I tried this only to remove the keys and it did not work:

def deleteLeaves(pTree):
    if pTree.has_key('children'):
        for child in pTree['children']:
            deleteLeaves(child)
    else:
        del pTree

Answer 1

This seems to approximate what you want:

def pruneLeaves(obj):

  if isinstance(obj, dict):
    isLeaf = True
    for key in obj.keys():
      if key == 'children': isLeaf = False
      if pruneLeaves(obj[key]): del obj[key]
    return isLeaf

  elif isinstance(obj, list):
    leaves = []
    for (index, element) in enumerate(obj):
      if pruneLeaves(element): leaves.append(index)
    leaves.reverse()
    for index in leaves: obj.pop(index)
    return not bool(obj)

  else:  # String values look like attributes in your dict, so never prune them
    return False

Tested with a truncated sample of your data:

data = {
 "name": "flare",
 "children": [
  {
   "name": "analytics",
   "children": [
    {
     "name": "cluster",
     "children": [
      {"name": "AgglomerativeCluster", "size": 3938},
      {"name": "CommunityStructure", "size": 3812},
      {"name": "HierarchicalCluster", "size": 6714},
      {"name": "MergeEdge", "size": 743}
     ]
    },
    {
     "name": "graph",
     "children": [
      {"name": "BetweennessCentrality", "size": 3534},
      {"name": "LinkDistance", "size": 5731},
      {"name": "MaxFlowMinCut", "size": 7840},
      {"name": "ShortestPaths", "size": 5914},
      {"name": "SpanningTree", "size": 3416}
     ]
    }
   ]
  }
  ]
}

pruneLeaves(data)
print data

And got these results:

{'name': 'flare', 'children': [{'name': 'analytics', 'children': [{'name': 'cluster'}, {'name': 'graph'}]}]}

Answer 2

I just edited the answer of @rchang to fix deletion of lists other than children .

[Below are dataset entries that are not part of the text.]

-- ==== Sys2Proof/Machine/Afterglow.lean ====
section
/-!
DEFINITION. Afterglow (R421 to R442, R447, R506): subjects and witnesses, records, aggregation, rate limits, Penumbra
counting and retirement, the ring, the fallback bank and the drain.
-/

namespace Sys2Proof.Machine
open Sys2Proof

/-! ## Alerts (R438, R484) and event signals of the physical function (R477) -/

/-- Byte 1 of GET_STATUS: the causes of ALERT_N. -/
def alertBits (s : State) : Nat :=
  b2n (s.glow.alertFb || s.glow.alertSev || s.glow.alertRing) + b2n s.power.refAlert * 2 + b2n s.power.trip * 4 +
    b2n s.power.wdExpired * 8 + b2n s.cal.almFired * 16 + b2n (s.trust.stage == 0xA || s.trust.stage == 0xB) * 32

def alertN (s : State) : Bool := alertBits s != 0

/-- PF entry 1 signalled where a change of the state has asserted ALERT_N. -/
def withAlert (s0 s1 : State) : State := if !alertN s0 && alertN s1 then signalMsix s1 0 1 else s1

/-! ## The stream to the twin (R408) -/

/-- The descriptor of an item of the Reflection stream. -/
def itemDesc (kind epoch arg : Nat) : W64 := field kind 60 ||| field (epoch % 65536) 40 ||| field arg 0

/-- Whether this device is a Primary with a formed pair. -/
def shipping (s : State) : Bool := !s.refl.role && (s.refl.state == 2 || s.refl.state == 3)

/-- A word as the authenticated encryption takes it. -/
def gcmWord (w : Word) : Nat × W64 := (w.tag.toNat, w.pay)

/-- The words of an item in the stream. -/
def RefItem.all (i : RefItem) : List Word := ⟨tagRAW, i.desc⟩ :: i.words

/-- An item followed by its tag where the pair carries a sealed mirrored partition: each record holds one item (R395, R408). -/
def sealItem (s : State) (i : RefItem) : List RefItem × State :=
  if s.refl.authed then
    let n := s.refl.gcmCount
    let t := Config.gcmTag s.refl.gcmKey n (i.all.map gcmWord)
    ([i, { desc := itemDesc 8 (bits i.desc 55 40) (n % 2 ^ 32), words := [⟨tagRAW, t.1⟩, ⟨tagRAW, t.2⟩] }],
     { s with refl := { s.refl with gcmCount := n + 1 } })
  else ([i], s)

/-- An item queued for the Reflection ports. -/
def shipItem (s : State) (i : RefItem) : State :=
  let (is, s1) := sealItem s i
  { s1 with refl := { s1.refl with outItems := s1.refl.outItems ++ is } }

/-! ## Codes (R447) -/

/-- The severity of a code; none for a code that is never written. -/
def codeSev (c : Nat) : Option Nat :=
  match c with
  | 0x0001 => some 0 | 0x0002 => some 6 | 0x0003 => some 5 | 0x0004 => some 5 | 0x0005 => some 0 | 0x0006 => some 3
  | 0x0007 => some 5 | 0x0008 => some 1 | 0x1001 => some 3 | 0x1002 => some 5 | 0x1003 => some 0 | 0x2001 => some 2
  | 0x2002 => some 5 | 0x2003 => some 2 | 0x2004 => some 4 | 0x2005 => some 0 | 0x2006 => some 3 | 0x3001 => some 2
  | 0x3002 => some 5 | 0x3004 => some 4 | 0x3005 => some 5 | 0x4001 => some 2 | 0x5001 => some 0 | 0x5002 => some 3
  | 0x5003 => some 2 | 0x5004 => some 4 | 0x5005 => some 1 | 0x5006 => some 1 | 0x5007 => some 3 | 0x5008 => some 3
  | 0x6001 => some 3 | 0x6002 => some 3 | 0x6003 => some 3 | 0x7001 => some 3 | 0x7002 => some 3 | 0x7003 => some 1
  | 0x7004 => some 4 | 0x7005 => some 2 | 0x7006 => some 4 | 0x7007 => some 3 | 0x8001 => some 3 | 0x8002 => some 3
  | 0x8003 => some 4 | 0x9001 => some 1 | 0x9002 => some 6 | 0x9003 => some 3 | 0x9004 => some 6 | 0xA001 => some 1
  | 0xA002 => some 5 | 0xA003 => some 5 | 0xA004 => some 1 | 0xB001 => some 3 | 0xB002 => some 1 | 0xB003 => some 0
  | 0xB004 => some 0 | 0xB005 => some 5 | 0xB006 => some 6 | 0xB007 => some 1 | 0xC001 => some 0 | 0xC002 => some 1
  | 0xC003 => some 6 | 0xC004 => some 5 | 0xC005 => some 3 | 0xC006 => some 1 | 0xC007 => some 1 | 0xC008 => some 3
  | 0xC00F => some 0 | 0xD001 => some 0 | 0xD002 => some 5 | 0xD003 => some 1 | 0xD004 => some 1 | 0xD005 => some 3
  | 0xD006 => some 1 | _ => none

/-- The aggregable codes. -/
def codeAgg (c : Nat) : Bool :=
  [0x1001, 0x1003, 0x2001, 0x2002, 0x2003, 0x2005, 0x3001, 0x3002, 0x4001, 0x5005, 0x5006, 0x5007, 0x6003, 0x7002, 0x7007,
    0x8001, 0x8002, 0x9001, 0xA001, 0xA002, 0xB003, 0xB004].contains c

/-- The counting class of a code, and whether one report charges COUNT errors. -/
def codeClass (c : Nat) : Option (Nat × Bool) :=
  match c with
  | 0x2001 => some (3, false)
  | 0x2002 => some (4, false)
  | 0x2003 => some (2, false)
  | 0x3001 => some (1, false)
  | 0x3002 => some (1, true)
  | 0x5003 => some (7, false)
  | 0x7005 => some (5, false)
  | 0xA002 => some (1, true)
  | _ => none

/-- The codes whose first payload word is an address, and those where it is a register's value (R447). -/
def codeAddr (c : Nat) : Bool := [0x1003, 0x2001, 0x2002, 0x2005, 0x3001, 0x3002, 0x5005, 0x5006, 0x5007, 0xA002].contains c
def codeReg (c : Nat) : Bool := [0x2006, 0x6001].contains c

/-! ## Subjects and witnesses (R424, R433) -/

/-- A subject's word. -/
def subjWord (s : State) : Subject → W64
  | .none => 0
  | .device => field 11 60 ||| field s.dev 0
  | .peer n => field 11 60 ||| field n 0
  | .partition p => field 10 60 ||| flagBit true 59 ||| field p 54
  | .context c => field 1 60 ||| field c 0 ||| (if owned s c then flagBit true 59 ||| field (partOf s c) 54 else 0)
  | .core k => field 2 60 ||| field k 0
  | .cluster c => field 3 60 ||| field c 0
  | .cacheWay u kind way =>
    field 5 60 ||| field (if kind = 2 then u else u / 16) 11 ||| field (if kind = 2 then 0 else u % 16) 7 |||
      field kind 4 ||| field way 0
  | .dramRow n => field 4 60 ||| field n 0
  | .stack n => field 12 60 ||| field n 0
  | .engine n => field 9 60 ||| field n 0
  | .queue n =>
    field 8 60 ||| field n 0 |||
      (let q := getQ s (n % 65536)
       if n / 65536 = s.dev ∧ q.owned = true then flagBit true 59 ||| field q.owner 54 else 0)
  | .port n => field 7 60 ||| field n 0
  | .lane n => field 6 60 ||| field n 0

/-- The partition that a subject word names. -/
def subjPart (w : W64) : Option Nat := if bit w 59 then some (bits w 58 54) else none

/-- The witness of a report (R433): as its unit gave it, or as its code and subject fix it. -/
def witnessOf (s : State) (r : Report) : W64 :=
  match r.wit with
  | some w => subjWord s w
  | none =>
    match r.subj with
    | .context c => subjWord s (.core (coreOf c))
    | .core k => subjWord s (.core k)
    | .cacheWay u kind _ => subjWord s (if kind = 2 then .cluster u else .core u)
    | .cluster c => subjWord s (.cluster c)
    | .partition p => subjWord s (match collCluster s p with | some c => .cluster c | none => .device)
    | .port p => subjWord s (.peer (getPort s p).peerDev)
    | _ => subjWord s .device

/-! ## Records (R421 to R426) -/

/-- One byte of a reflected CRC-32C. -/
def crc32cByte (c : Nat) (b : BitVec 8) : Nat :=
  (List.range 8).foldl (fun c _ => if c % 2 = 1 then Nat.xor (c / 2) 0x82F63B78 else c / 2) (Nat.xor c b.toNat)

/-- CRC-32C with initial value and final XOR 0xFFFF_FFFF. -/
def crc32c (bs : List (BitVec 8)) : Nat := Nat.xor (bs.foldl crc32cByte 0xFFFFFFFF) 0xFFFFFFFF

/-- A record on its way to the ring or the bank: code, severity, flags, and its words between the header and the trailer. -/
structure Rec where
  code : Nat
  sev : Nat
  agg : Bool := false
  supp : Bool := false
  body : List Word
deriving DecidableEq, Repr

/-- A record of LENGTH 4 or more. -/
def mkRec (code sev time : Nat) (subj : W64) (pay : List Word) (agg supp : Bool := false) : Rec :=
  { code, sev, agg, supp, body := Word.fixN time :: ⟨tagRAW, subj⟩ :: pay }

/-- The header of a record (R422). -/
def recHeader (r : Rec) (seq : Nat) (fb : Bool) : Word :=
  ⟨tagRAW, field r.code 48 ||| field (r.body.length + 2) 40 ||| field r.sev 36 ||| flagBit r.agg 35 ||| flagBit r.supp 34 |||
    flagBit fb 33 ||| flagBit true 32 ||| field seq 0⟩

/-- The words of a record (R422, R423, R426). -/
def recWords (r : Rec) (seq : Nat) (fb crcv : Bool) : List Word :=
  let pre := recHeader r seq fb :: r.body
  let low : W64 := field (seq % 65536) 0 ||| flagBit crcv 16
  let crc := if crcv then crc32c ((pre ++ [(⟨tagRAW, low⟩ : Word)]).flatMap wordBytes) else 0
  pre ++ [⟨tagRAW, low ||| field crc 32⟩]

def putSlot (t : Tab Word) (base : Nat) (ws : List Word) : Tab Word :=
  ((List.range ws.length).zip ws).foldl (fun t e => tput t (base + e.1) e.2) t

def modGlow (s : State) (f : Afterglow → Afterglow) : State := { s with glow := f s.glow }

/-- Entries of the fallback bank: 32 kept, 32 as a ring (R437). -/
def fbIndex (n : Nat) : Nat := if n < 32 then n else 32 + (n - 32) % 32

/-- A record put into the bank under a sequence number. -/
def putBank (s : State) (r : Rec) (seq : Nat) : State :=
  let ws := recWords r seq true false
  let s1 := modGlow s fun g => { g with
    fb := putSlot g.fb (fbIndex g.fbCount * 32) ws, fbCount := g.fbCount + 1, alertFb := true }
  if shipping s1 then shipItem s1 { desc := itemDesc 7 s1.refl.current ws.length, words := ws } else s1

/-- The next sequence number taken. -/
def takeSeq (s : State) : Nat × State :=
  let n := s.glow.nextSeq
  (n, modGlow s fun g => { g with nextSeq := (n + 1) % 2 ^ 32 })

/-- Whether records go to the ring (R427). -/
def toRing (s : State) : Bool := s.glow.mode != 2 && !s.glow.ringFail

/-- Whether a record goes to the bank: every one while the ring is out of service, and some always (R437). -/
def toBank (s : State) (code : Nat) : Bool := !toRing s || code == 0x9002 || code == 0x9004 || code == 0xC004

def pruneLeaves(self,obj):
    if isinstance(obj, dict):
        isLeaf = True
        for key in obj.keys():
            if key=='children': 
                isLeaf = False
                if self.pruneLeaves(obj[key]): del obj[key]
        return isLeaf

    elif isinstance(obj, list) :
        leaves = []
        for (index, element) in enumerate(obj):
          if self.pruneLeaves(element): leaves.append(index)
        leaves.reverse()
        for index in leaves: obj.pop(index)
        return not bool(obj)
    else:  # String values look like attributes in your dict, so never prune them
        return False